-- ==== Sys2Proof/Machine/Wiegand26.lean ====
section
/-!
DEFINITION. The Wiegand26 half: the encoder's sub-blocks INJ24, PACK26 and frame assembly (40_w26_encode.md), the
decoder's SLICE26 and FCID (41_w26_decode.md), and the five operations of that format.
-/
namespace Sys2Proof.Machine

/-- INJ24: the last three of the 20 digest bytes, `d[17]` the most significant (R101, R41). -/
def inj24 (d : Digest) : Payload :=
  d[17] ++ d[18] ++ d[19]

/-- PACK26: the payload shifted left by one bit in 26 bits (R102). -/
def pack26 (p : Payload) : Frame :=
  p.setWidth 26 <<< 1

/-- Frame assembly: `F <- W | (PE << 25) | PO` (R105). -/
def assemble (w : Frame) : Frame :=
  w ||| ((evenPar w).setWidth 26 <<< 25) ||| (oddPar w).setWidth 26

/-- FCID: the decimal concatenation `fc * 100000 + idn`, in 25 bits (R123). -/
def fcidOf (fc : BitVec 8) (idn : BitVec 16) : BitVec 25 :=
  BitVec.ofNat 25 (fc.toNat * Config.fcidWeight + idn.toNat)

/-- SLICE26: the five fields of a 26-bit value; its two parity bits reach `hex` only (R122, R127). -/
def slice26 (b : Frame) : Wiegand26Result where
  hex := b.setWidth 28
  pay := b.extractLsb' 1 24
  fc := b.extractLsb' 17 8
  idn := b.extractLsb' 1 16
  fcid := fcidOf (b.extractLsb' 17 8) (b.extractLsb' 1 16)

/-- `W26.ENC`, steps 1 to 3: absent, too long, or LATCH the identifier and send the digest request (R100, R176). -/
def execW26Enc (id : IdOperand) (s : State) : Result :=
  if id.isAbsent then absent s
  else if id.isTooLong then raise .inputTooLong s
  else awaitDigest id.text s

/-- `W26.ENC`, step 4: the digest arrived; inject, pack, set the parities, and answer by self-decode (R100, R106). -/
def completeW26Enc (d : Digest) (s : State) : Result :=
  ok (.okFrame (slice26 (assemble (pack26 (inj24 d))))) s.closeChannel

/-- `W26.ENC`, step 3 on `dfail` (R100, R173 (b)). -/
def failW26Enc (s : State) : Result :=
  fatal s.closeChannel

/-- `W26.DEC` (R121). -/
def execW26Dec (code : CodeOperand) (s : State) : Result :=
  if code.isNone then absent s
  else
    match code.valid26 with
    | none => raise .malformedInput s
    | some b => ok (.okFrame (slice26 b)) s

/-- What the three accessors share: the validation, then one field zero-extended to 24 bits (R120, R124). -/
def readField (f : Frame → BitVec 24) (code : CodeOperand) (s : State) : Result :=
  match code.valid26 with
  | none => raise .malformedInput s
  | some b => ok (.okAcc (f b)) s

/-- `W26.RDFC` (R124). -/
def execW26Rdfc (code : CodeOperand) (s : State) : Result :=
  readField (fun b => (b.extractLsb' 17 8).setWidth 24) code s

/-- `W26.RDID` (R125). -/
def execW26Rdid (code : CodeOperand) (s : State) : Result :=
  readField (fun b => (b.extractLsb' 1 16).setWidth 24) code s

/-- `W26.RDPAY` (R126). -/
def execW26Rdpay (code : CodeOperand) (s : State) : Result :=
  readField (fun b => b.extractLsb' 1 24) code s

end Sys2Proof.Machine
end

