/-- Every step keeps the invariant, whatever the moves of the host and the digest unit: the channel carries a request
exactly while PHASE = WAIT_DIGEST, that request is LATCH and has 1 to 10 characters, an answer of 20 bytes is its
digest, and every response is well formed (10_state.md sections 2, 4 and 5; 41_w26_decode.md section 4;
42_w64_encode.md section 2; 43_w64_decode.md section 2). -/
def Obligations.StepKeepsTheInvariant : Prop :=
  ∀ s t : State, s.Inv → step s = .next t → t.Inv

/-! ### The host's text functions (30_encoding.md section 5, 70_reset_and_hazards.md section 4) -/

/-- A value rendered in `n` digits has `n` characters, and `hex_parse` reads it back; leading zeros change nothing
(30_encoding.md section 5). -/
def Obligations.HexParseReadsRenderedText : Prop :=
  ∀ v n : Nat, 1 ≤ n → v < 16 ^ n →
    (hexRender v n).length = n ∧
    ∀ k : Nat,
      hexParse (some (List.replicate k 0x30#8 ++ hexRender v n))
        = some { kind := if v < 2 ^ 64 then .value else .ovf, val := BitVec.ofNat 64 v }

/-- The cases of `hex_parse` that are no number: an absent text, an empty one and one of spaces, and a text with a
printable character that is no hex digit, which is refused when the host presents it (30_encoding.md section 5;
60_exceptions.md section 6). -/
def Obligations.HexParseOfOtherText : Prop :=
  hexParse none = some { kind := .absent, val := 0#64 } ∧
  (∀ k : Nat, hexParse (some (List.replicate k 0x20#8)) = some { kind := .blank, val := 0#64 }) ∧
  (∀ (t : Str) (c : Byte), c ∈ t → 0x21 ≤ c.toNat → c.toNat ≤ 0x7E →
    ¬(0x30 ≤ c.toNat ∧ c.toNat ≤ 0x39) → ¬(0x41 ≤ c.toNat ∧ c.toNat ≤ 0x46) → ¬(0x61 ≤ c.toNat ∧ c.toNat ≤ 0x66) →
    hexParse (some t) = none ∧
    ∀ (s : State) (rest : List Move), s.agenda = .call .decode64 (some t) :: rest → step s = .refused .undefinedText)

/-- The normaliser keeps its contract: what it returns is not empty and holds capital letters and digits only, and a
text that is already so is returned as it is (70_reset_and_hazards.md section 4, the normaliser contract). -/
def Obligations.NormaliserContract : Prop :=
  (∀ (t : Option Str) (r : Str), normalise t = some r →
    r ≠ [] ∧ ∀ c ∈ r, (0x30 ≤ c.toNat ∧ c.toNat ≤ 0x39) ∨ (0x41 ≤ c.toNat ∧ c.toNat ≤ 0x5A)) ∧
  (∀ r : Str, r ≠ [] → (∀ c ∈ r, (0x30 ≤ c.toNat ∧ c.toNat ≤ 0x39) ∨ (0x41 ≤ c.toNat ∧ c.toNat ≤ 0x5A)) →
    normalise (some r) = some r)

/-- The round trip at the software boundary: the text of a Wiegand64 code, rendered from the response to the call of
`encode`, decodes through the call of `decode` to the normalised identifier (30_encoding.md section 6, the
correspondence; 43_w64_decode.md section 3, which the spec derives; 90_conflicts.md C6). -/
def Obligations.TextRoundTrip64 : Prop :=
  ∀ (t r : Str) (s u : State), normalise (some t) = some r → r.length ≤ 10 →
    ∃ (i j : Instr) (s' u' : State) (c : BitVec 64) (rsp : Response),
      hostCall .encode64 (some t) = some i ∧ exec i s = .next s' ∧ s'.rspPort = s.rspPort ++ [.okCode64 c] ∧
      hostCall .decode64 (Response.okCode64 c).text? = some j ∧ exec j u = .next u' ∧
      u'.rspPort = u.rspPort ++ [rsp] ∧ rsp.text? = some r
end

* * * * * * *

Task prompt: Write every entry out again exactly.

Task output:
-- ==== Sys2Proof/Machine/Wiegand26.lean ====
section
/-!
DEFINITION. The Wiegand26 half: the encoder's sub-blocks INJ24, PACK26 and frame assembly (40_w26_encode.md), the
decoder's SLICE26 and FCID (41_w26_decode.md), and the five operations of that format.
-/
namespace Sys2Proof.Machine

/-- INJ24: the last three of the 20 digest bytes, `d[17]` the most significant (R101, R41). -/
def inj24 (d : Digest) : Payload :=
  d[17] ++ d[18] ++ d[19]

/-- PACK26: the payload shifted left by one bit in 26 bits (R102). -/
def pack26 (p : Payload) : Frame :=
  p.setWidth 26 <<< 1

/-- Frame assembly: `F <- W | (PE << 25) | PO` (R105). -/
def assemble (w : Frame) : Frame :=
  w ||| ((evenPar w).setWidth 26 <<< 25) ||| (oddPar w).setWidth 26

/-- FCID: the decimal concatenation `fc * 100000 + idn`, in 25 bits (R123). -/
def fcidOf (fc : BitVec 8) (idn : BitVec 16) : BitVec 25 :=
  BitVec.ofNat 25 (fc.toNat * Config.fcidWeight + idn.toNat)

/-- SLICE26: the five fields of a 26-bit value; its two parity bits reach `hex` only (R122, R127). -/
def slice26 (b : Frame) : Wiegand26Result where
  hex := b.setWidth 28
  pay := b.extractLsb' 1 24
  fc := b.extractLsb' 17 8
  idn := b.extractLsb' 1 16
  fcid := fcidOf (b.extractLsb' 17 8) (b.extractLsb' 1 16)

/-- `W26.ENC`, steps 1 to 3: absent, too long, or LATCH the identifier and send the digest request (R100, R176). -/
def execW26Enc (id : IdOperand) (s : State) : Result :=
  if id.isAbsent then absent s
  else if id.isTooLong then raise .inputTooLong s
  else awaitDigest id.text s

/-- `W26.ENC`, step 4: the digest arrived; inject, pack, set the parities, and answer by self-decode (R100, R106). -/
def completeW26Enc (d : Digest) (s : State) : Result :=
  ok (.okFrame (slice26 (assemble (pack26 (inj24 d))))) s.closeChannel

/-- `W26.ENC`, step 3 on `dfail` (R100, R173 (b)). -/
def failW26Enc (s : State) : Result :=
  fatal s.closeChannel

/-- `W26.DEC` (R121). -/
def execW26Dec (code : CodeOperand) (s : State) : Result :=
  if code.isNone then absent s
  else
    match code.valid26 with
    | none => raise .malformedInput s
    | some b => ok (.okFrame (slice26 b)) s

/-- What the three accessors share: the validation, then one field zero-extended to 24 bits (R120, R124). -/
def readField (f : Frame → BitVec 24) (code : CodeOperand) (s : State) : Result :=
  match code.valid26 with
  | none => raise .malformedInput s
  | some b => ok (.okAcc (f b)) s

/-- `W26.RDFC` (R124). -/
def execW26Rdfc (code : CodeOperand) (s : State) : Result :=
  readField (fun b => (b.extractLsb' 17 8).setWidth 24) code s

/-- `W26.RDID` (R125). -/
def execW26Rdid (code : CodeOperand) (s : State) : Result :=
  readField (fun b => (b.extractLsb' 1 16).setWidth 24) code s

/-- `W26.RDPAY` (R126). -/
def execW26Rdpay (code : CodeOperand) (s : State) : Result :=
  readField (fun b => b.extractLsb' 1 24) code s

end Sys2Proof.Machine
end

/-- Every step keeps the invariant, whatever the moves of the host and the digest unit: the channel carries a request
exactly while PHASE = WAIT_DIGEST, that request is LATCH and has 1 to 10 characters, an answer of 20 bytes is its
digest, and every response is well formed (10_state.md sections 2, 4 and 5; 41_w26_decode.md section 4;
42_w64_encode.md section 2; 43_w64_decode.md section 2). -/
def Obligations.StepKeepsTheInvariant : Prop :=
  ∀ s t : State, s.Inv → step s = .next t → t.Inv

/-! ### The host's text functions (30_encoding.md section 5, 70_reset_and_hazards.md section 4) -/

/-- A value rendered in `n` digits has `n` characters, and `hex_parse` reads it back; leading zeros change nothing
(30_encoding.md section 5). -/
def Obligations.HexParseReadsRenderedText : Prop :=
  ∀ v n : Nat, 1 ≤ n → v < 16 ^ n →
    (hexRender v n).length = n ∧
    ∀ k : Nat,
      hexParse (some (List.replicate k 0x30#8 ++ hexRender v n))
        = some { kind := if v < 2 ^ 64 then .value else .ovf, val := BitVec.ofNat 64 v }

/-- The cases of `hex_parse` that are no number: an absent text, an empty one and one of spaces, and a text with a
printable character that is no hex digit, which is refused when the host presents it (30_encoding.md section 5;
60_exceptions.md section 6). -/
def Obligations.HexParseOfOtherText : Prop :=
  hexParse none = some { kind := .absent, val := 0#64 } ∧
  (∀ k : Nat, hexParse (some (List.replicate k 0x20#8)) = some { kind := .blank, val := 0#64 }) ∧
  (∀ (t : Str) (c : Byte), c ∈ t → 0x21 ≤ c.toNat → c.toNat ≤ 0x7E →
    ¬(0x30 ≤ c.toNat ∧ c.toNat ≤ 0x39) → ¬(0x41 ≤ c.toNat ∧ c.toNat ≤ 0x46) → ¬(0x61 ≤ c.toNat ∧ c.toNat ≤ 0x66) →
    hexParse (some t) = none ∧
    ∀ (s : State) (rest : List Move), s.agenda = .call .decode64 (some t) :: rest → step s = .refused .undefinedText)

/-- The normaliser keeps its contract: what it returns is not empty and holds capital letters and digits only, and a
text that is already so is returned as it is (70_reset_and_hazards.md section 4, the normaliser contract). -/
def Obligations.NormaliserContract : Prop :=
  (∀ (t : Option Str) (r : Str), normalise t = some r →
    r ≠ [] ∧ ∀ c ∈ r, (0x30 ≤ c.toNat ∧ c.toNat ≤ 0x39) ∨ (0x41 ≤ c.toNat ∧ c.toNat ≤ 0x5A)) ∧
  (∀ r : Str, r ≠ [] → (∀ c ∈ r, (0x30 ≤ c.toNat ∧ c.toNat ≤ 0x39) ∨ (0x41 ≤ c.toNat ∧ c.toNat ≤ 0x5A)) →
    normalise (some r) = some r)

/-- The round trip at the software boundary: the text of a Wiegand64 code, rendered from the response to the call of
`encode`, decodes through the call of `decode` to the normalised identifier (30_encoding.md section 6, the
correspondence; 43_w64_decode.md section 3, which the spec derives; 90_conflicts.md C6). -/
def Obligations.TextRoundTrip64 : Prop :=
  ∀ (t r : Str) (s u : State), normalise (some t) = some r → r.length ≤ 10 →
    ∃ (i j : Instr) (s' u' : State) (c : BitVec 64) (rsp : Response),
      hostCall .encode64 (some t) = some i ∧ exec i s = .next s' ∧ s'.rspPort = s.rspPort ++ [.okCode64 c] ∧
      hostCall .decode64 (Response.okCode64 c).text? = some j ∧ exec j u = .next u' ∧
      u'.rspPort = u.rspPort ++ [rsp] ∧ rsp.text? = some r
end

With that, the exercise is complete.